Mariana aconselha outras mulheres que desejam ser mães após os 40 a evitarem idealizações e encararem a maternidade com consciência.
“Você precisa ter certeza do que quer, estar preparada para aquele momento, seja com 25, 30 ou 40 anos. Sim, é mais difícil com a idade, mas não é impossível. Eu sou prova disso. José Augusto chegou no melhor momento da minha vida”, declarou a jornalista.

Decisão consciente
Segundo Samiza, as mulheres que escolhem engravidar mais tarde podem enfrentar sentimentos complexos, como ansiedade, medo, culpa e dúvidas relacionadas ao tempo e à saúde. Por isso, o processo deve ser consciente e bem trabalhado emocionalmente.
“Essa escolha vem carregada de sentimentos. Tem maturidade, mas também preocupações com saúde e energia para acompanhar o filho. A mulher precisa se libertar da ideia de que tem que seguir normas impostas pela sociedade, porque isso também gera angústia, mesmo quando há paz na decisão tomada”, disse a terapeuta.
Ela ainda enfatiza a importância da preparação emocional antes da gravidez.

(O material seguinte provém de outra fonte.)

-- ==== Sys2Proof/Decode.lean ====
section
/-! DEFINITION. The decoder of table words. No row of spec/opcode_table.json gives bits: the commands of
this block are events (pins, timers, frames), not words, so no word spells one. -/

namespace Sys2Proof

/-- The command that a word of `nbits` bits spells by the bits of spec/opcode_table.json: none, since
every row's "fields" list is empty and no row has fixed bits. -/
def decodeTableWord (_nbits _w : Nat) : Option Instr := none

end Sys2Proof
end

“Convido essas mulheres a se ouvirem com profundidade. Perguntem a si mesmas: por que quero ser mãe agora? O que espero dessa experiência? Quais os meus medos e expectativas?’. Escrevam, reflitam. Trabalhar a autocompaixão é essencial, porque a maternidade transforma tudo”, completou ela.
Mudança no perfil da maternidade na região Norte
Segundo dados do Instituto Brasileiro de Geografia e Estatística (IBGE), com base no Censo Demográfico de 2022, o comportamento reprodutivo das mulheres brasileiras tem passado por mudanças significativas, principalmente na região Norte.
Um dos destaques é o adiamento da maternidade. A idade média das mães passou de 25 anos em 2000 para 27 anos em 2020, com projeção de alcançar entre 31 e 35 anos até 2070, uma tendência de postergação da maternidade em todo o país.
Apesar de a região Norte ainda apresentar a maior taxa de fecundidade do Brasil em 2022 (1,83 filho por mulher), acompanha o movimento nacional de queda contínua. Segundo o IBGE, isso se deve à urbanização, maior acesso à educação, inserção da mulher no mercado de trabalho e mais opções de métodos contraceptivos.

Essas transformações indicam que as mulheres nortistas também estão priorizando outros projetos de vida antes da maternidade.